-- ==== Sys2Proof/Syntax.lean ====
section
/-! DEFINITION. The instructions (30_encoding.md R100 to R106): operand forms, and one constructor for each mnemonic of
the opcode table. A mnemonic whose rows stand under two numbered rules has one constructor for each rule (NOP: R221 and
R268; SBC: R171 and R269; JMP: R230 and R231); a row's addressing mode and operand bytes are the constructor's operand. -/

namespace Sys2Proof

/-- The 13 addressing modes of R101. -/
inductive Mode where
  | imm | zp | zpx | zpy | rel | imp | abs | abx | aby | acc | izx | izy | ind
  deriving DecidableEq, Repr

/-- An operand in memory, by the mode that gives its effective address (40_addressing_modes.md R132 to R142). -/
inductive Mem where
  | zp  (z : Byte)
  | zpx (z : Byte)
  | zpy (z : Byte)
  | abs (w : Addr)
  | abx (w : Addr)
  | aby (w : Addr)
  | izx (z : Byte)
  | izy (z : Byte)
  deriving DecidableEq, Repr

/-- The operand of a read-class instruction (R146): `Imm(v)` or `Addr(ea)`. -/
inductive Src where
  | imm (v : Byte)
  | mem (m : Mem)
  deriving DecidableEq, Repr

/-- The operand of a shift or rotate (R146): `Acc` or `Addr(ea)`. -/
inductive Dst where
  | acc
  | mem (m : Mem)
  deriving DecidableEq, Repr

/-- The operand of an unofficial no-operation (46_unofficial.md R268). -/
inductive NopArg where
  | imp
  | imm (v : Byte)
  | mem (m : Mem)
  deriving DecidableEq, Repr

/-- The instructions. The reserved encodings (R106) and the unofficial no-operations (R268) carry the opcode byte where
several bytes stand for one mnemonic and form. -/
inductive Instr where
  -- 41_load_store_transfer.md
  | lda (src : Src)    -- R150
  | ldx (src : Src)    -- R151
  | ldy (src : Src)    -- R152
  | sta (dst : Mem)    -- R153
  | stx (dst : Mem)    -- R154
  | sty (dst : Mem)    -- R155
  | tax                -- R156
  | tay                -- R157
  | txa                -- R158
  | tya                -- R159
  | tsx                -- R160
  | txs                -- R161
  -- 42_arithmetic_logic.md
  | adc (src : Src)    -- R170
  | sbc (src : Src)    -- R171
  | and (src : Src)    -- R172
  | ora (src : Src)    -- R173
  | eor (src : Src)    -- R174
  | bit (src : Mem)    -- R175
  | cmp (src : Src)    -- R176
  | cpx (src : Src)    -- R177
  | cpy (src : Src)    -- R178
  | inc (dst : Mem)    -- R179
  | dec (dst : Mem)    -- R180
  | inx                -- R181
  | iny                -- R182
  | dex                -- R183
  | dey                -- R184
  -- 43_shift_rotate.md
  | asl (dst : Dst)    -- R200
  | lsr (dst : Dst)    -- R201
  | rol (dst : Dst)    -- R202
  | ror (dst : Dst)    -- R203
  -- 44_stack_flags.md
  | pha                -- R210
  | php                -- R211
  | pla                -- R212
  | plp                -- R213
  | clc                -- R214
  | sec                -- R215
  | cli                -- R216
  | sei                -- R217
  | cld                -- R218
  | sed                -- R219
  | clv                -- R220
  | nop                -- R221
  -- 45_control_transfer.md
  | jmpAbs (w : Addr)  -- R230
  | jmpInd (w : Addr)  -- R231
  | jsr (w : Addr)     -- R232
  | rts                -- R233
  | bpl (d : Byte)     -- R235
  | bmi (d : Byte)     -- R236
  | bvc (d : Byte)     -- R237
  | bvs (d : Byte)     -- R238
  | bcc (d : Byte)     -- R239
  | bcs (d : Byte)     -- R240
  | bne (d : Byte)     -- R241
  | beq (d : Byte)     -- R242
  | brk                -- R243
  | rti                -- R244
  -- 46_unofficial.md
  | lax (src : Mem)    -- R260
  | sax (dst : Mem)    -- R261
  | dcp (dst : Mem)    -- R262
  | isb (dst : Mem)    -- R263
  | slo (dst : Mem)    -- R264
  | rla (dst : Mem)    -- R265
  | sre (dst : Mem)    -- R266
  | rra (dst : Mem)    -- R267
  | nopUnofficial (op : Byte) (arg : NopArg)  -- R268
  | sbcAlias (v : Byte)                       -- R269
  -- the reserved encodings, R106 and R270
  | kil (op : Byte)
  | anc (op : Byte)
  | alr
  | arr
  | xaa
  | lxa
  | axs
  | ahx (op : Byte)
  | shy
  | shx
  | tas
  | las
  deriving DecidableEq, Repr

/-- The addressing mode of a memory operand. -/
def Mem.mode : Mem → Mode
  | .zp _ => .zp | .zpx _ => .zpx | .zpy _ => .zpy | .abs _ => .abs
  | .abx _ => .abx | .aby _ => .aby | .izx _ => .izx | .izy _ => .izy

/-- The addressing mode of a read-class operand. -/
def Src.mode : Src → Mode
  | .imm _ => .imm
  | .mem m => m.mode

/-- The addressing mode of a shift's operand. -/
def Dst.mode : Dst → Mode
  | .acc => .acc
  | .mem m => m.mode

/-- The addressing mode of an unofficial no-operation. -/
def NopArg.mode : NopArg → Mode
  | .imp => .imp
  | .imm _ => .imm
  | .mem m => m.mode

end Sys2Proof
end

──────────

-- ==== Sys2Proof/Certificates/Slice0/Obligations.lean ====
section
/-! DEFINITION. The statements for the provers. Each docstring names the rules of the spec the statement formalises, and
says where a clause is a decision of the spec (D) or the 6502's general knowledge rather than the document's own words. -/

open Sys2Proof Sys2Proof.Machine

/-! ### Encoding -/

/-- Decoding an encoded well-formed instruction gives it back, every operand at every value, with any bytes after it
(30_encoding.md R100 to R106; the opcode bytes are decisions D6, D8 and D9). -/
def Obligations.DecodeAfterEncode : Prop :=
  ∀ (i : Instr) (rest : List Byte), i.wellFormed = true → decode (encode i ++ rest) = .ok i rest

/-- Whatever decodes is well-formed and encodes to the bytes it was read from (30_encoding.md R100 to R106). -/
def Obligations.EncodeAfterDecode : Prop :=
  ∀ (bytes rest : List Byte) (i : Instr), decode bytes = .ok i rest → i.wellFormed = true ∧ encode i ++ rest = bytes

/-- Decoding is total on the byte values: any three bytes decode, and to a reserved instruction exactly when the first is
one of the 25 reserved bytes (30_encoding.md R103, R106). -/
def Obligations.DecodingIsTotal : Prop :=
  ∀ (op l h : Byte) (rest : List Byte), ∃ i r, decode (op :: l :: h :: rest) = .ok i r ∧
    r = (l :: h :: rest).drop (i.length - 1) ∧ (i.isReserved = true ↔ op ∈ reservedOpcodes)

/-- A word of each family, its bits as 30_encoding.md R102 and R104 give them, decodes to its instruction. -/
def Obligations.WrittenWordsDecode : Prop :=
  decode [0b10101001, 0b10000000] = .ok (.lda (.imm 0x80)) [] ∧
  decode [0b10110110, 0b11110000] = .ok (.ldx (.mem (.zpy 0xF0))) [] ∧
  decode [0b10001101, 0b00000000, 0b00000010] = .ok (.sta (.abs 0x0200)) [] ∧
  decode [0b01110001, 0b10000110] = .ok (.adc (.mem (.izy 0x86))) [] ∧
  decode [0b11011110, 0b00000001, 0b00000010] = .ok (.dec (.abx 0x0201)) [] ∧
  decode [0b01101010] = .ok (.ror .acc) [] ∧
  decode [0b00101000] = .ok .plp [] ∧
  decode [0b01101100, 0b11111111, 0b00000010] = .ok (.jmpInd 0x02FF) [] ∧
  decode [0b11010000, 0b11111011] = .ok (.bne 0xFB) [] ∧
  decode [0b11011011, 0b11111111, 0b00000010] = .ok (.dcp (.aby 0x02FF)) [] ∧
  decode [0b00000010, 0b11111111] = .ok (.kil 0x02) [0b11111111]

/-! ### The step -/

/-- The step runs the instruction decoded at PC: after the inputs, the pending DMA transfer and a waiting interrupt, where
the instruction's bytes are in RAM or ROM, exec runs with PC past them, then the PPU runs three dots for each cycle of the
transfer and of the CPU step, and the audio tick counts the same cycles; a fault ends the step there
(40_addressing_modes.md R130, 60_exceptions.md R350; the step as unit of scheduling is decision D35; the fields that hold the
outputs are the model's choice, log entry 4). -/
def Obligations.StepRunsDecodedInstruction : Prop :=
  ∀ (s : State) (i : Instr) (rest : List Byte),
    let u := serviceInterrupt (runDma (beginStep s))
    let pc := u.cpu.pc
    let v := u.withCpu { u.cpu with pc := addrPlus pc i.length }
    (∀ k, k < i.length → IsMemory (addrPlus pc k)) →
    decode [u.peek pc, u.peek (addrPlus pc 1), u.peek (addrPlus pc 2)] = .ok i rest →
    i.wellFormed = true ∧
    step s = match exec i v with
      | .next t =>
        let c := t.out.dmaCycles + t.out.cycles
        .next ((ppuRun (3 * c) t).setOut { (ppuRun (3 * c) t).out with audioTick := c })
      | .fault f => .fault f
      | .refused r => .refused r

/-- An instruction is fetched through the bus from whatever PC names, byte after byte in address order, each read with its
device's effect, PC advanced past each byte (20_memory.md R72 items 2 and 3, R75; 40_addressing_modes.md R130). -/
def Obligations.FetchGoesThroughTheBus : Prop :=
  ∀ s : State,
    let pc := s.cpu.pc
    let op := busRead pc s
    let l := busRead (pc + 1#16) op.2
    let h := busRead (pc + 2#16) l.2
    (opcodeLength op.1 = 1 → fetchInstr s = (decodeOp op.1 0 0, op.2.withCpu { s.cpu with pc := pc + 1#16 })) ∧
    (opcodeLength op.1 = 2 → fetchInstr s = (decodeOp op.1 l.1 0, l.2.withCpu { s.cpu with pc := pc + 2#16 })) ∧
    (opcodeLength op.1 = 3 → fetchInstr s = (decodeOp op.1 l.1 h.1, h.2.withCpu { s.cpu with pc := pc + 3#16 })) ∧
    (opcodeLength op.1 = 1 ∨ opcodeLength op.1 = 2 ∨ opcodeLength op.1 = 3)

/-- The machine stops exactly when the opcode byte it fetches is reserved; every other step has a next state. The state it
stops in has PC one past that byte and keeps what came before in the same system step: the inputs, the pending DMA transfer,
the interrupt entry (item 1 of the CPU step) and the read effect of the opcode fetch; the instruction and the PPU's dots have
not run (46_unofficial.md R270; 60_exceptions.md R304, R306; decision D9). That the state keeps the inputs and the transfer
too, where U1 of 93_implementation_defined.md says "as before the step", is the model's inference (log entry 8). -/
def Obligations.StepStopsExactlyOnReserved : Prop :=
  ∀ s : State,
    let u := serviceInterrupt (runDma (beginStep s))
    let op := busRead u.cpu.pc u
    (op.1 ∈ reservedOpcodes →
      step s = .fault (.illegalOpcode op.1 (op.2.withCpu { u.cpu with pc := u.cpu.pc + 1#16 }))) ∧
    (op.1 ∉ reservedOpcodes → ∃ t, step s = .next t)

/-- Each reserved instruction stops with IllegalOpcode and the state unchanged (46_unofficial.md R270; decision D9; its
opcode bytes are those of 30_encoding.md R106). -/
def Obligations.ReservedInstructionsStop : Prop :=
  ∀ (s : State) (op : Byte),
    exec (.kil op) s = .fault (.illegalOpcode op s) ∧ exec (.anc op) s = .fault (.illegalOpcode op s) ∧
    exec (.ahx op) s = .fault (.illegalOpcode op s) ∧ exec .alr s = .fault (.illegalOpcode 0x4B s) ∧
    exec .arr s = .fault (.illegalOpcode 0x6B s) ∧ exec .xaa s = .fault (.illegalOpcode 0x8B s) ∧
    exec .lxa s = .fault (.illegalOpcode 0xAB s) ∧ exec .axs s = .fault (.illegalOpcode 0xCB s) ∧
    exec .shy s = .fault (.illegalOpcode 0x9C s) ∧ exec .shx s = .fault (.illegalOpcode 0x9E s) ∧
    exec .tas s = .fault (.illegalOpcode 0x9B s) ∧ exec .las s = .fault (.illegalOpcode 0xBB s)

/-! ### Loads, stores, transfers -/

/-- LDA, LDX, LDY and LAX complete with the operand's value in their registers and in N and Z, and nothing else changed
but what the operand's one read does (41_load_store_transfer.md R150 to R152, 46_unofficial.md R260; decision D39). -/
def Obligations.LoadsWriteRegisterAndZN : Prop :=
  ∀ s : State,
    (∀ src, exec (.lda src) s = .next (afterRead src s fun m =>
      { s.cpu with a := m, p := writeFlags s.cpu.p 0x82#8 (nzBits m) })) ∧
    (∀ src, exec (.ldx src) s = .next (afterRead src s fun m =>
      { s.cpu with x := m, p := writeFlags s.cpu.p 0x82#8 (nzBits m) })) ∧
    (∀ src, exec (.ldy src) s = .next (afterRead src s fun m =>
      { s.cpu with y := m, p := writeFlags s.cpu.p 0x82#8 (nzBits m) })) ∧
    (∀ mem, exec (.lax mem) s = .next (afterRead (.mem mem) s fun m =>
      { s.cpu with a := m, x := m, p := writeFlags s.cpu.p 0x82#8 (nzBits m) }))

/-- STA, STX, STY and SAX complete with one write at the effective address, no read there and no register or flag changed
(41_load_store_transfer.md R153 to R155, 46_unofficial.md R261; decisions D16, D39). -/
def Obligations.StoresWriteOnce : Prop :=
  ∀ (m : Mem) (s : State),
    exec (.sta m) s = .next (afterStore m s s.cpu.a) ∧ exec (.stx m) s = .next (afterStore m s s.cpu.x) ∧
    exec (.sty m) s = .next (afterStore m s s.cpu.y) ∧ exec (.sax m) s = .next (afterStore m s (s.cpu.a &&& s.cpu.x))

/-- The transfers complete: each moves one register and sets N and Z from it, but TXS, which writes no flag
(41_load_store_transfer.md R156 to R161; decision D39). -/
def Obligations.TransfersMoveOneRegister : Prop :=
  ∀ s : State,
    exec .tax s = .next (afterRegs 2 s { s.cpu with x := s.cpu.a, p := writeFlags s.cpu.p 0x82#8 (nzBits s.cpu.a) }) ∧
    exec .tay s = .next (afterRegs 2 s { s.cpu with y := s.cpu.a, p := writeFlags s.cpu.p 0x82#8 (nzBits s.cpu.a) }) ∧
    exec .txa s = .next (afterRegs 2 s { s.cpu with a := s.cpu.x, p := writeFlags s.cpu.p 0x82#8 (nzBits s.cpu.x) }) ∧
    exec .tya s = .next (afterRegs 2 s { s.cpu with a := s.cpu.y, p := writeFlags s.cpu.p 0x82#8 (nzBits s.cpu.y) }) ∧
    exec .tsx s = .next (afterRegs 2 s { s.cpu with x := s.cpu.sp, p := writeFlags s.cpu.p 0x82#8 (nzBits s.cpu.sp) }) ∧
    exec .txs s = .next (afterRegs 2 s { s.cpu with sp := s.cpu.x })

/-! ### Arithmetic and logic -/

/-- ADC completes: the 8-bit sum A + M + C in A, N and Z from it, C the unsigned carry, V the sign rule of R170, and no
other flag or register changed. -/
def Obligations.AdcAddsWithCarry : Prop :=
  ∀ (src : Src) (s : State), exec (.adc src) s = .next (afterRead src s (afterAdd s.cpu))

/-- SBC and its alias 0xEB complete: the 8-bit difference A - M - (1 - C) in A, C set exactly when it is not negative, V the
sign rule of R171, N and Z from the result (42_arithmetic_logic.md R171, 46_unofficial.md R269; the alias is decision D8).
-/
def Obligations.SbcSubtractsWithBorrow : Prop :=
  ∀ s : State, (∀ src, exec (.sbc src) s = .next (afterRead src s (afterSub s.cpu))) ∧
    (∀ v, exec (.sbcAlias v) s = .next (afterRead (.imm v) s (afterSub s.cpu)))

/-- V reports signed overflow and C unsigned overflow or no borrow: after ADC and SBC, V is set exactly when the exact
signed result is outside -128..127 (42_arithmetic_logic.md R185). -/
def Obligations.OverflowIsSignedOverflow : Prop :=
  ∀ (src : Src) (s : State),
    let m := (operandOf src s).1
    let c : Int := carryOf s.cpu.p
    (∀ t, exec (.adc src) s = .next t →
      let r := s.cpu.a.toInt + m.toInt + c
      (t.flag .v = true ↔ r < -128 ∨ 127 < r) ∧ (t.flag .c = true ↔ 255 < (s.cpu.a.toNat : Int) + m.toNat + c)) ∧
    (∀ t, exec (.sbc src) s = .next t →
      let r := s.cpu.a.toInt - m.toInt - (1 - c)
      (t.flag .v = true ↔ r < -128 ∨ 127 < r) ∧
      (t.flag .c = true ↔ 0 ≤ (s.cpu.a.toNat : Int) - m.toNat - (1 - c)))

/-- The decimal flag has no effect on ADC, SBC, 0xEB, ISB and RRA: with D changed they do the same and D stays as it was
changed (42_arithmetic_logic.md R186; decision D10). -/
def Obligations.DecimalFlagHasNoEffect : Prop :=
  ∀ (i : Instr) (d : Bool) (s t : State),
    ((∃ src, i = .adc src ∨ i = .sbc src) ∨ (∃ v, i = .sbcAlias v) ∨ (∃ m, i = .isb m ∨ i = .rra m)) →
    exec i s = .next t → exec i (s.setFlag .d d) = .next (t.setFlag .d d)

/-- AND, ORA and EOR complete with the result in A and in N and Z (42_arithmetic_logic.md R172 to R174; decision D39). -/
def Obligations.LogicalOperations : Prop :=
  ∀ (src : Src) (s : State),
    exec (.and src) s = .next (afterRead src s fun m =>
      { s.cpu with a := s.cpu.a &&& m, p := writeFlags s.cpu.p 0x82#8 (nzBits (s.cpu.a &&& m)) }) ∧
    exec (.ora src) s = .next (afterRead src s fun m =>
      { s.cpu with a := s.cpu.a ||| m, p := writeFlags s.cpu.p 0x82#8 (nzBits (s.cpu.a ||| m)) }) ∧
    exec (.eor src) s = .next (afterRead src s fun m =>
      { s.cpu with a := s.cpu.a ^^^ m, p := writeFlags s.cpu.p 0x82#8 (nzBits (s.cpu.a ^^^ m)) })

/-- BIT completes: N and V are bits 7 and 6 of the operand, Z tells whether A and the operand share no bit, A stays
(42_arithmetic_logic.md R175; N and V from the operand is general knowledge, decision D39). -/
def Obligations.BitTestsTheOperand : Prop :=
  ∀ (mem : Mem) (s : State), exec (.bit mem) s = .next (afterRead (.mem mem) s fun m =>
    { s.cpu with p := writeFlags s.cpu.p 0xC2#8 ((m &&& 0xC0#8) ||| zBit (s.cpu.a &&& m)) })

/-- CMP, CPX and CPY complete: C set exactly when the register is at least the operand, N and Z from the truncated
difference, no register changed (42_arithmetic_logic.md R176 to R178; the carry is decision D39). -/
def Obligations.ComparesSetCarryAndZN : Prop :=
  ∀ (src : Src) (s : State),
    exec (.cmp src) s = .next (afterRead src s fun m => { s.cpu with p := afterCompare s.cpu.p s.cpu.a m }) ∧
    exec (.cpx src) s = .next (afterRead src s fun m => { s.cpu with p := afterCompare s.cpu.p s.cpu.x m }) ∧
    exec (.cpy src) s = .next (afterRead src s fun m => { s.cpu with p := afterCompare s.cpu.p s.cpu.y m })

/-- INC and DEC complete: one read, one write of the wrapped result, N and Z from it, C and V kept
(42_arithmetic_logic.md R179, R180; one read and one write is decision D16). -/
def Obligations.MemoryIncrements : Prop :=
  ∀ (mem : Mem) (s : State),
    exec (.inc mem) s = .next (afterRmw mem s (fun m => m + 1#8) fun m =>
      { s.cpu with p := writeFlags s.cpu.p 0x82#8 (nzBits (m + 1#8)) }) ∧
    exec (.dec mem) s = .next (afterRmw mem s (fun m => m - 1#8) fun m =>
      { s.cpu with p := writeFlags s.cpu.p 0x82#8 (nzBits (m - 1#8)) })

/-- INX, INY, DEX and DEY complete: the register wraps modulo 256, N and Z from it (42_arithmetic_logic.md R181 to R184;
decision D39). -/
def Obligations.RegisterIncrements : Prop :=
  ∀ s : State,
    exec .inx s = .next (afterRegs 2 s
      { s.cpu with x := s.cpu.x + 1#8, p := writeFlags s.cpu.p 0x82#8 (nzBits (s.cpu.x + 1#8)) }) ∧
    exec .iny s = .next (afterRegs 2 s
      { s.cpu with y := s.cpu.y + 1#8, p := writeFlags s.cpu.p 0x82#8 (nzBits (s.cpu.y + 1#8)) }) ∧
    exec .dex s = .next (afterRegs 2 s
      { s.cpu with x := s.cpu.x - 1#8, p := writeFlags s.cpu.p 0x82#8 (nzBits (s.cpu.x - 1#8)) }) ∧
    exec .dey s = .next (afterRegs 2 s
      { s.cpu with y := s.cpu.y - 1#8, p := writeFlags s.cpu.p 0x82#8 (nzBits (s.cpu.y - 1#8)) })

──────────

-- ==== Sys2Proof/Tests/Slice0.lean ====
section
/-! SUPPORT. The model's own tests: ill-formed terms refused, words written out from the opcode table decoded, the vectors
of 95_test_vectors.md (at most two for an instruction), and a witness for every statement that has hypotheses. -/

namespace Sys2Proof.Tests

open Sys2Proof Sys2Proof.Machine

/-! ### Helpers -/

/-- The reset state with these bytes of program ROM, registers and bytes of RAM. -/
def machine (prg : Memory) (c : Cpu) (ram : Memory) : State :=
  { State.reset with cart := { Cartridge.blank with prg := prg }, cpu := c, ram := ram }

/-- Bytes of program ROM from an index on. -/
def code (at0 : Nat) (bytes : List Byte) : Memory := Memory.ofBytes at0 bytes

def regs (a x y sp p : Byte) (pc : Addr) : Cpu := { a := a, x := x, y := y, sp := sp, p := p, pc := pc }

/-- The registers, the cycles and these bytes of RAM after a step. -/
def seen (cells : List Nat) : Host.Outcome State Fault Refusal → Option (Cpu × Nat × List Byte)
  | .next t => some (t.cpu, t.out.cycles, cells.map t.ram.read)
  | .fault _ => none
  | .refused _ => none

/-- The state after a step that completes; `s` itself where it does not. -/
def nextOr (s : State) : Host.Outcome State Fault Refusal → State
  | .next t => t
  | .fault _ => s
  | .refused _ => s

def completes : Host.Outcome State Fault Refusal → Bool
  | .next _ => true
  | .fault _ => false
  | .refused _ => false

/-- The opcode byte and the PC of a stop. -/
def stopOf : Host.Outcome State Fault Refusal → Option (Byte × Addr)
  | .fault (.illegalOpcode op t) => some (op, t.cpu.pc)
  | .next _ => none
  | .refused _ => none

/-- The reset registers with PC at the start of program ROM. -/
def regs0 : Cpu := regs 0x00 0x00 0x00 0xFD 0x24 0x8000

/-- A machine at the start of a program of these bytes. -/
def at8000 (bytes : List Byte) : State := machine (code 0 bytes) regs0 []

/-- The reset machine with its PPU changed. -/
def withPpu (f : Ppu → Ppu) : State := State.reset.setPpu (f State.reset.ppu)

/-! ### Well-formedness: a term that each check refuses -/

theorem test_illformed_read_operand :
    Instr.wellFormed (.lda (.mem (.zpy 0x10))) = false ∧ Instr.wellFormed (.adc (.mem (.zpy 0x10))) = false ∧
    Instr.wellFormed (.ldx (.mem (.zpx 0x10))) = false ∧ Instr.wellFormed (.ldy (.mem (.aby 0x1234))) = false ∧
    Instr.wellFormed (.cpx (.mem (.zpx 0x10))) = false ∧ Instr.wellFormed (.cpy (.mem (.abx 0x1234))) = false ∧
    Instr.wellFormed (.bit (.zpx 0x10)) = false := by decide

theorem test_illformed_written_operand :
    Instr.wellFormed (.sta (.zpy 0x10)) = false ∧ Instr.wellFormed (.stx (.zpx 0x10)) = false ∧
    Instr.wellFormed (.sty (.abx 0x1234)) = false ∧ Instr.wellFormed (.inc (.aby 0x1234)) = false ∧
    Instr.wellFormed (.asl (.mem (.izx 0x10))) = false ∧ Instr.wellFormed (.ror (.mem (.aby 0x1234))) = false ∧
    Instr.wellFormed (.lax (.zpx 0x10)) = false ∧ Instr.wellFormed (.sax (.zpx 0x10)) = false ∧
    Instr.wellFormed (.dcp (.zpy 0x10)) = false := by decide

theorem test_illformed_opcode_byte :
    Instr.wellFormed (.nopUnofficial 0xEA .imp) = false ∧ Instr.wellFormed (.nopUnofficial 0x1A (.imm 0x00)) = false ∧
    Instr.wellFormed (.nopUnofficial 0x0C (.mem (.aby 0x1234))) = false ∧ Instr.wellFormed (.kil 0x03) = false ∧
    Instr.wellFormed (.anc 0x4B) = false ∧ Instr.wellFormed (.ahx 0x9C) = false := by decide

──────────

* WORK TASK *
Look for the string "start" in the records, and copy every line where it is found.

* WRITTEN REPLY *
/-- The reset registers with PC at the start of program ROM. -/
/-- A machine at the start of a program of these bytes. -/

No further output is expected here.